● Available records

----

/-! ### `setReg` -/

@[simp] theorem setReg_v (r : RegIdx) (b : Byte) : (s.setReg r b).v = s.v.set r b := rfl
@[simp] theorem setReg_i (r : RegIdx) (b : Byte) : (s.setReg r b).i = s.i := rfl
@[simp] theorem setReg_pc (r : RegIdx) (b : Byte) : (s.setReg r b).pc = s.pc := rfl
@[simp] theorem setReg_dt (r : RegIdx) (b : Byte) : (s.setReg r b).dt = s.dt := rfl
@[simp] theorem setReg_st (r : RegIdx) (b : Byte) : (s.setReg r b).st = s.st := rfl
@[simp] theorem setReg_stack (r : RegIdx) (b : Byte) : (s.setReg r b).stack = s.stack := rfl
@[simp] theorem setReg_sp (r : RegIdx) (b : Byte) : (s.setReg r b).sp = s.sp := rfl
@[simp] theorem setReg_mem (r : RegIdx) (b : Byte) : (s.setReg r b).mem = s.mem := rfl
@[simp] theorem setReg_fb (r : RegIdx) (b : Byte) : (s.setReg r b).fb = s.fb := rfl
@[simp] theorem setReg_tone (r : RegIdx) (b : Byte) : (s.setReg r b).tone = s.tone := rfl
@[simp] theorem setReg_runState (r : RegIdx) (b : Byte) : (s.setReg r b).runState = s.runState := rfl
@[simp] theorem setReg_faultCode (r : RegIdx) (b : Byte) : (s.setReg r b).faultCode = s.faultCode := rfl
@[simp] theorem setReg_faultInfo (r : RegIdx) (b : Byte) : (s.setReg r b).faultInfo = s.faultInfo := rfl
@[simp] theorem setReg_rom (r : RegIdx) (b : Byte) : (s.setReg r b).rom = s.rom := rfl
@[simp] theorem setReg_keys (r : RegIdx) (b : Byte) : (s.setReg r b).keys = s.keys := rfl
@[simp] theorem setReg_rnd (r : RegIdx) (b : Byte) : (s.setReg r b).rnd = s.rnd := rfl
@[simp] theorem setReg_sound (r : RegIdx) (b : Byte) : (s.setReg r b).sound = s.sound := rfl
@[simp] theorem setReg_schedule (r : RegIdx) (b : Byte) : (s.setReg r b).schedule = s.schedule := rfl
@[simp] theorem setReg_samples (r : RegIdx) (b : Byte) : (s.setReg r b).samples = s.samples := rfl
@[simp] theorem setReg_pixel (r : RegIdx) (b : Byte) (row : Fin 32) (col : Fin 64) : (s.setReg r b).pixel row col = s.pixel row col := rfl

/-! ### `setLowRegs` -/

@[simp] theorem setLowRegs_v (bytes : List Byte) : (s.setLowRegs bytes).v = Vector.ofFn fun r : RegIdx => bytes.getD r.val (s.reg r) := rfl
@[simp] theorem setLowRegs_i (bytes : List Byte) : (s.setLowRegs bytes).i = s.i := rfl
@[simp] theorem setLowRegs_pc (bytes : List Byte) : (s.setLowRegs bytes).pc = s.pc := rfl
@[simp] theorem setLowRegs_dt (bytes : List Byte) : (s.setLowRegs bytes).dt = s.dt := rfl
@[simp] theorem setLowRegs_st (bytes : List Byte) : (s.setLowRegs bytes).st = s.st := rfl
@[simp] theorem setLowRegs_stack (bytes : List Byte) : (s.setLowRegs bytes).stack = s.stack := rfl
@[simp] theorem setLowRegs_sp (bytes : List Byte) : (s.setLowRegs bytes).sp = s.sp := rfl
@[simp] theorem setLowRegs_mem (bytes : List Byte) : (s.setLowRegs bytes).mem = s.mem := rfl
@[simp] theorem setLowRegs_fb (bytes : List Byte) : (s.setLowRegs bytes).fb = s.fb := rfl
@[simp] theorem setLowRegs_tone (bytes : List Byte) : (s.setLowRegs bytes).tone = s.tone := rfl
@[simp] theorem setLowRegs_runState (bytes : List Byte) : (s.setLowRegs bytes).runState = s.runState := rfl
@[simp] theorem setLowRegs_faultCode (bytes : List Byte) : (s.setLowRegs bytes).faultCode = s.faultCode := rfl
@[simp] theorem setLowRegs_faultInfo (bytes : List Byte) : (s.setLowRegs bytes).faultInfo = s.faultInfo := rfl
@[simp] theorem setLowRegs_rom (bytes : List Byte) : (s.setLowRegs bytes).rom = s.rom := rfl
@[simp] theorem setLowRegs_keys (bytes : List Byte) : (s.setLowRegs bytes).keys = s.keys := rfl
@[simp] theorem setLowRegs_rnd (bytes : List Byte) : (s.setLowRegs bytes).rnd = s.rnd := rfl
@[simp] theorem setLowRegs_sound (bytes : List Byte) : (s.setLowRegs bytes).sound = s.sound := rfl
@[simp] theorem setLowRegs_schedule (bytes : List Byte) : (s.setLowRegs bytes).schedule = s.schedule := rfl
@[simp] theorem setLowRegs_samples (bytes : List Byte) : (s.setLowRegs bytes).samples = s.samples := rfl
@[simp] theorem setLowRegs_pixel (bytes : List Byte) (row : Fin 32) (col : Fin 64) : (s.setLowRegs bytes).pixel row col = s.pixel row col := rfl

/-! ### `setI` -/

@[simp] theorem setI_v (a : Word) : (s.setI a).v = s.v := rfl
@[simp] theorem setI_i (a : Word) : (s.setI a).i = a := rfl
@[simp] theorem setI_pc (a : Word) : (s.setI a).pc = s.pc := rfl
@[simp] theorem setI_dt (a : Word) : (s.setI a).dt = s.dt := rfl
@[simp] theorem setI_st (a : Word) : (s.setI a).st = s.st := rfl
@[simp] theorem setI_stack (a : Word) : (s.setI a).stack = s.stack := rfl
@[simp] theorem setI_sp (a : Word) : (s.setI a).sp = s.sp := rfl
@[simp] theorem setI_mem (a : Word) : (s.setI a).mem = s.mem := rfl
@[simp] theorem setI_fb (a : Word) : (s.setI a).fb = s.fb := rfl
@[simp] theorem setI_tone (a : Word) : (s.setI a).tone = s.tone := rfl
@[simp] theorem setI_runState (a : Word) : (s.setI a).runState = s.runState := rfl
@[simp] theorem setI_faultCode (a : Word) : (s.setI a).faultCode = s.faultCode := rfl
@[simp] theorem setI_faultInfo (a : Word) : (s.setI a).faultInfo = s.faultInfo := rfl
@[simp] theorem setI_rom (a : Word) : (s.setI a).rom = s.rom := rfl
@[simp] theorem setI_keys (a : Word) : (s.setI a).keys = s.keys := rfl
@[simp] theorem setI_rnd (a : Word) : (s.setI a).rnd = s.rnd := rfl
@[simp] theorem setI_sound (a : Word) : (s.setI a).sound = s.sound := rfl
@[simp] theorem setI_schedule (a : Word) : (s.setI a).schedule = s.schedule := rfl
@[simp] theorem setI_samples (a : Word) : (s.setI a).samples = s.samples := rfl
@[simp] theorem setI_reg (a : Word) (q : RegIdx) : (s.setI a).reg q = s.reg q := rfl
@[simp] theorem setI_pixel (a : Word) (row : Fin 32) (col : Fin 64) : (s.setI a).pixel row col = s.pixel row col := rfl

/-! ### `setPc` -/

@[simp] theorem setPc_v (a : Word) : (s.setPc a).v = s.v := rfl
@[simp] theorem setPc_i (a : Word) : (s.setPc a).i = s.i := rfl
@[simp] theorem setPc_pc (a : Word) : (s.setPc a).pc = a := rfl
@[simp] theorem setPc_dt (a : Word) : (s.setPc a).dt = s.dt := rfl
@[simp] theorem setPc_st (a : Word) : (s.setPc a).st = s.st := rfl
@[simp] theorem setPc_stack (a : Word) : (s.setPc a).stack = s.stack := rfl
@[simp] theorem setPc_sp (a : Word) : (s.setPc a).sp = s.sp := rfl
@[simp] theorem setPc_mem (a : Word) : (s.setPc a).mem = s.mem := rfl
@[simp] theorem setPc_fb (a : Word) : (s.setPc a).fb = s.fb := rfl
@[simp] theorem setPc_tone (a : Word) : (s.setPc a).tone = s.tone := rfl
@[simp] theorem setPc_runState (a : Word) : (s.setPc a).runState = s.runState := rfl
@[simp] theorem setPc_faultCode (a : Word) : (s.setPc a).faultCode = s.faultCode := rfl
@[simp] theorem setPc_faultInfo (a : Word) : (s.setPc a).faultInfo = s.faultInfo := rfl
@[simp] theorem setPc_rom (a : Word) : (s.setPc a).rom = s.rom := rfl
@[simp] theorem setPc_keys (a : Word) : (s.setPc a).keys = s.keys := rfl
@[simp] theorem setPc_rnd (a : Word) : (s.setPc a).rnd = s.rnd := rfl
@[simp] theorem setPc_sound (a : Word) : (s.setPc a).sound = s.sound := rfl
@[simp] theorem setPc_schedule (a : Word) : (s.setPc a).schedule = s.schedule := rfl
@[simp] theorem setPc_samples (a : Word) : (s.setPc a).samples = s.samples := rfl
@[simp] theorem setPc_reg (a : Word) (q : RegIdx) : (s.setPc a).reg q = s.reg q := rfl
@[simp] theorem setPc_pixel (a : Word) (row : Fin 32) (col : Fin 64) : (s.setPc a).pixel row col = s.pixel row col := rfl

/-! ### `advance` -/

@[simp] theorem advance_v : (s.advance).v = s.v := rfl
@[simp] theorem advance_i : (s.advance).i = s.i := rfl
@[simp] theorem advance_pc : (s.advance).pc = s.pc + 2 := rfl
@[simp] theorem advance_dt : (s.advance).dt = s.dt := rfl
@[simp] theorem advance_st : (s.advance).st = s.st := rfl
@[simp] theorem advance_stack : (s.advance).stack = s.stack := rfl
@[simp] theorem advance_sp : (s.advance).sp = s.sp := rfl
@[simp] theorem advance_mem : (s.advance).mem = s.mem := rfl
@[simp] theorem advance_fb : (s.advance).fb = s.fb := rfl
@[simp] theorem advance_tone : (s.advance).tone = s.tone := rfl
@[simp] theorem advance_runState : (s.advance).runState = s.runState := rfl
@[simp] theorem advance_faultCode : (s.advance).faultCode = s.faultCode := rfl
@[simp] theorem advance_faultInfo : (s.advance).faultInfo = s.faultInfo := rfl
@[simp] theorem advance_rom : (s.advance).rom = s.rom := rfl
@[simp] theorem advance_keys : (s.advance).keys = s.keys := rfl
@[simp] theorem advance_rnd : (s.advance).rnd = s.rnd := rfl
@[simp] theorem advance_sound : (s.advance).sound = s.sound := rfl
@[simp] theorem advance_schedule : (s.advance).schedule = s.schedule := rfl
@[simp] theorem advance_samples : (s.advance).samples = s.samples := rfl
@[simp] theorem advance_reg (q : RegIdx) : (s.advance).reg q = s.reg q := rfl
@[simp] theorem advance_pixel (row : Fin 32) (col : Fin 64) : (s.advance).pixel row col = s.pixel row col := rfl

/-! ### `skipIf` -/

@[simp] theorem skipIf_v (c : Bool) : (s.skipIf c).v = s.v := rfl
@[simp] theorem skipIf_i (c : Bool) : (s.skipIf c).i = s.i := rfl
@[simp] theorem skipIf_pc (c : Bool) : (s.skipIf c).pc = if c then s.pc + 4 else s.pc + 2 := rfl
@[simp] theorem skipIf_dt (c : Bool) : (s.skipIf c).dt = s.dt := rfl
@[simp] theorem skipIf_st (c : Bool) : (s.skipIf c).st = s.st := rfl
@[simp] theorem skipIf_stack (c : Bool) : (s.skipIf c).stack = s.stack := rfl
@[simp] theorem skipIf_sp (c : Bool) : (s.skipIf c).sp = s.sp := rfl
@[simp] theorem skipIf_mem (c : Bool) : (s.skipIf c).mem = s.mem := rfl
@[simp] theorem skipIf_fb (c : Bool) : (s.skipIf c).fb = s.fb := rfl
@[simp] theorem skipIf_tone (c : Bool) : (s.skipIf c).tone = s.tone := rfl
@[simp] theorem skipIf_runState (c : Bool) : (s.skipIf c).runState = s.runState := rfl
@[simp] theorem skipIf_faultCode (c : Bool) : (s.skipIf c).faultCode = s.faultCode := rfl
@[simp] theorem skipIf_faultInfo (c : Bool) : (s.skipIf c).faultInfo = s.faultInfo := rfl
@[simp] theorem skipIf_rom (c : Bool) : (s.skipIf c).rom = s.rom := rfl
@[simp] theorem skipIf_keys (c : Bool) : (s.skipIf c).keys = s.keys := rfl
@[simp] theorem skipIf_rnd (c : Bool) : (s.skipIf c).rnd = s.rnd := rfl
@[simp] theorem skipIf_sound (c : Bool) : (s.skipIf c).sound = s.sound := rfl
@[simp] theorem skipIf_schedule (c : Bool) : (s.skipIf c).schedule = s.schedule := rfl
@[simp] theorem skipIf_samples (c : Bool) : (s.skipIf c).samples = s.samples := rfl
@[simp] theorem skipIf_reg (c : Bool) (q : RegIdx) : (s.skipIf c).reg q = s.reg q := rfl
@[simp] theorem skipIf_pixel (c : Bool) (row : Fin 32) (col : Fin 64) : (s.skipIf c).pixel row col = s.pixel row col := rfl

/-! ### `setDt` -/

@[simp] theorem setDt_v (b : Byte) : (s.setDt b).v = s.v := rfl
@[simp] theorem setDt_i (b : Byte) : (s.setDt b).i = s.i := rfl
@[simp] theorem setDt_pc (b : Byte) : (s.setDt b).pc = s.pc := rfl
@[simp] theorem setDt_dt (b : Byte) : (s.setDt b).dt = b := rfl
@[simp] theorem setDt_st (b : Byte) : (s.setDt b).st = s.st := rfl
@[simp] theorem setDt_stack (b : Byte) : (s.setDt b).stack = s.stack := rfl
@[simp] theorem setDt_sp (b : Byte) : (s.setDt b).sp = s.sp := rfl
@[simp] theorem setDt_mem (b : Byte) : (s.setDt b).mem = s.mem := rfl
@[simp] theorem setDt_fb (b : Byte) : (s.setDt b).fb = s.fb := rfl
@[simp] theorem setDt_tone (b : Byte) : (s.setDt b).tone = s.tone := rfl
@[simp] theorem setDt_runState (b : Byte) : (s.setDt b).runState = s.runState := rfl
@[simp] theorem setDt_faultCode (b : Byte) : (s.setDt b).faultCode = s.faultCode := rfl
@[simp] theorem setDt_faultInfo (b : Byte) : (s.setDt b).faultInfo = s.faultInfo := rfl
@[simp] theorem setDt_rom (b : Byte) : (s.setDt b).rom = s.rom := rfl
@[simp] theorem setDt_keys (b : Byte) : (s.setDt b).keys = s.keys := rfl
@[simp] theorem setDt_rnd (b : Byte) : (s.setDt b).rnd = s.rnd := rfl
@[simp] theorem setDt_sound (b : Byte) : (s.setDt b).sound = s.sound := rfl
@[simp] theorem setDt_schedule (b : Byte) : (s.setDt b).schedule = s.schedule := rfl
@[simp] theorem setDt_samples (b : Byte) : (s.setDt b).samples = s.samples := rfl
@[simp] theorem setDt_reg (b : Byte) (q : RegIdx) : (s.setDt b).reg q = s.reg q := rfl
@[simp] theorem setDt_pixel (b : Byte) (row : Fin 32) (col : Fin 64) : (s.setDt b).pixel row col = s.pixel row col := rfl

----

● About this exercise
Reproduce, character for character, only the lines of the preceding data that start at the line with "b).dt = b := rfl" and end at the line with "(s.setDt b).runState = s.runState := rfl", both included.

● Solution
@[simp] theorem setDt_dt (b : Byte) : (s.setDt b).dt = b := rfl
@[simp] theorem setDt_st (b : Byte) : (s.setDt b).st = s.st := rfl
@[simp] theorem setDt_stack (b : Byte) : (s.setDt b).stack = s.stack := rfl
@[simp] theorem setDt_sp (b : Byte) : (s.setDt b).sp = s.sp := rfl
@[simp] theorem setDt_mem (b : Byte) : (s.setDt b).mem = s.mem := rfl
@[simp] theorem setDt_fb (b : Byte) : (s.setDt b).fb = s.fb := rfl
@[simp] theorem setDt_tone (b : Byte) : (s.setDt b).tone = s.tone := rfl
@[simp] theorem setDt_runState (b : Byte) : (s.setDt b).runState = s.runState := rfl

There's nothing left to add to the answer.